That famous final line in Robert Redford’s 1972 film The Candidate was meant to sum up the ways that big time electioneering obliterates politicians’ purpose and vision. This is a very important moment to ask the question — understanding that the ‘we’ refers not so much to the President and his party but to we, the people. Particularly we who are so rightfully relieved and, yes, elated by the outcome of the 2012 election.

There are many ways to talk about the victory. The rightwing political and cultural agenda has been repudiated by a decided majority. That majority, it seems possible to imagine, is a new and stable coalition in a position to define the political and cultural direction not only for four years but well beyond. The threat of an extreme rightwing GOP victory helped mobilize a majority whose base includes people of color, the majority of women, a huge majority of the young of all genders and colors, organized workers, and the so-called ‘creative class’ (people with advanced degrees working in knowledge and culture making and distributing). The Republican operatives based their hope of winning on the historically low turnout of many of these categories — for it was that low turnout that led to their 2010 electoral victory — and mainstream media (and many liberal analysts) reinforced that expectation by stressing the allegedly dispirited, disillusioned, disappointed feelings of the Obama base. Then, of course, came all that cash, avalanching on the swing states and on the close congressional races; everyone ‘knows’ that money is what counts in election combat.Nate Silver’s calculations, however, dating back to the pre-convention period, indicated that Obama had a high probability of winning, and that the Democrats had a reasonable chance to keep control in the Senate. After months of campaigning, and six billion dollars of campaign spending devoted to all manner of memes to defame and delegitimize Barack Obama and his popular base, the results were much what Silver and others considered probable in June — and the overall swing toward the Democratic party across the country was stronger than expectations.

I know it sounds really naïve, but here’s what I think: that it’s actually possible for the majority of people to see how their shared interests are at stake and to vote accordingly. African Americans constitutes the most sophisticated voting bloc in the U.S., understanding that voting as a bloc can be empowering. Maybe having struggled, in living memory, for the right to vote — and having to continue to defend that right — concentrates the mind about how to make the vote politically meaningful. Feminists, too — and that includes millions of women (and men) who don’t call themselves that — are also plenty savvy as voters. A similar collective electoral identity has solidified among Latinos and Asian Americans, and maybe on a lot of college campuses. None of these groups vote simply on ‘identity’ grounds. A good case in point was Linda McMahon, who spent tens of millions in Connecticut to get to the Senate, yet the majority of women in that state voted for her male opponent. In fact, the new majority coalition of 2012 shared common ground on a wide range of issues, melding class, race, gender and sexuality in many states and many ways. For example: Here’s Tammy Baldwin, who happens to be the first openly gay senator now, but she ran and won as a staunch supporter of workers’ rights, drawing on the Wisconsin progressive tradition to help define her populism while at the same time being proud of her sexuality. This was just one of many situations in which the progressive majority framework was validated.

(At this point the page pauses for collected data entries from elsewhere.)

theorem engineStep_dataFloats {s t : State} (h : engineStep s = .next t) (floats : s.DataFloats) : t.DataFloats := by
  obtain ⟨-, -, rfl⟩ | ⟨-, -, rfl⟩ | ⟨-, -, rfl⟩ | ⟨it, rest, -, -, rfl⟩ | ⟨p, hq, rfl⟩ | ⟨i, p, b, hq, -, rfl⟩ |
    ⟨j, p, hq, rfl⟩ | ⟨-, hc⟩ := engineStep_cases h
  · exact floats
  · exact dataFloats_of_first nofun
  · exact dataFloats_of_first nofun
  · exact dataFloats_of_first nofun
  · exact write_dataFloats (by rw [hq]; rfl) _ _
  · exact write_dataFloats (by rw [hq]; rfl) _ _
  · exact response_dataFloats floats hq
  · obtain ⟨syn, -, rfl⟩ := ctEnd_cases hc
    exact dataFloats_of_first (by simp)

/-- The device, the passing of time and the engine alone take part in a synchronous read (R20, R62). -/
def inTransfer : Event → Bool
  | .device _ _ | .time _ | .engine => true
  | .handler _ | .caller _ | .readSnapshot => false

theorem step_dataFloats {e : Event} (transfer : inTransfer e = true) {s t : State} (floats : s.DataFloats)
    (h : step { s with inputs := [e] } = .next t) : t.DataFloats := by
  obtain ⟨u, hu, rfl⟩ := step_next h
  have seen : u.DataFloats := by
    cases e with
    | device l low => injection hu with hu; subst hu; exact dataFloats_of_same floats (by simp [nextEvent]) (by simp [nextEvent])
    | time d => injection hu with hu; subst hu; exact floats
    | engine => exact engineStep_dataFloats hu floats
    | _ => cases transfer
  exact seen

/-! ## The read -/

/-- The events of a synchronous read before the step in which its byte is taken. -/
def frameUntilTaken (c : Config.Params) (bits : List Level) : List Event :=
  bits.flatMap deviceBit ++ [.engine, .engine, .time c.tReadyPulse, .engine]

theorem deviceFrame_eq (c : Config.Params) (bits : List Level) :
    deviceFrame c bits = frameUntilTaken c bits ++ [.engine] := by
  rw [frameUntilTaken, List.append_assoc]; rfl

theorem frameUntilTaken_inTransfer (c : Config.Params) (bits : List Level) :
    ∀ e ∈ frameUntilTaken c bits, inTransfer e = true := by
  have bit : ∀ v, ∀ e ∈ deviceBit v, inTransfer e = true := by decide
  intro e he
  obtain he | he := List.mem_append.mp he
  · obtain ⟨v, -, he⟩ := List.mem_flatMap.mp he
    exact bit v e he
  · simp only [List.mem_cons, List.not_mem_nil, or_false] at he
    obtain rfl | rfl | rfl | rfl := he <;> rfl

So I’m claiming that this 2012 election was a ‘critical election’ — a term political scientists use to refer to (as Wikipedia defines it):

the coming to power for several decades of a new coalition, replacing an old dominant coalition of the other party as in 1896 when the GOP (Republicans) became dominant, or 1932 when the Democrats became dominant. More specifically, it refers to American national elections in which there are sharp changes in issues, party leaders, the regional and demographic bases of power of the two parties, and structure or rules of the political system (such as voter eligibility or financing), resulting in a new political power structure that lasts for decades.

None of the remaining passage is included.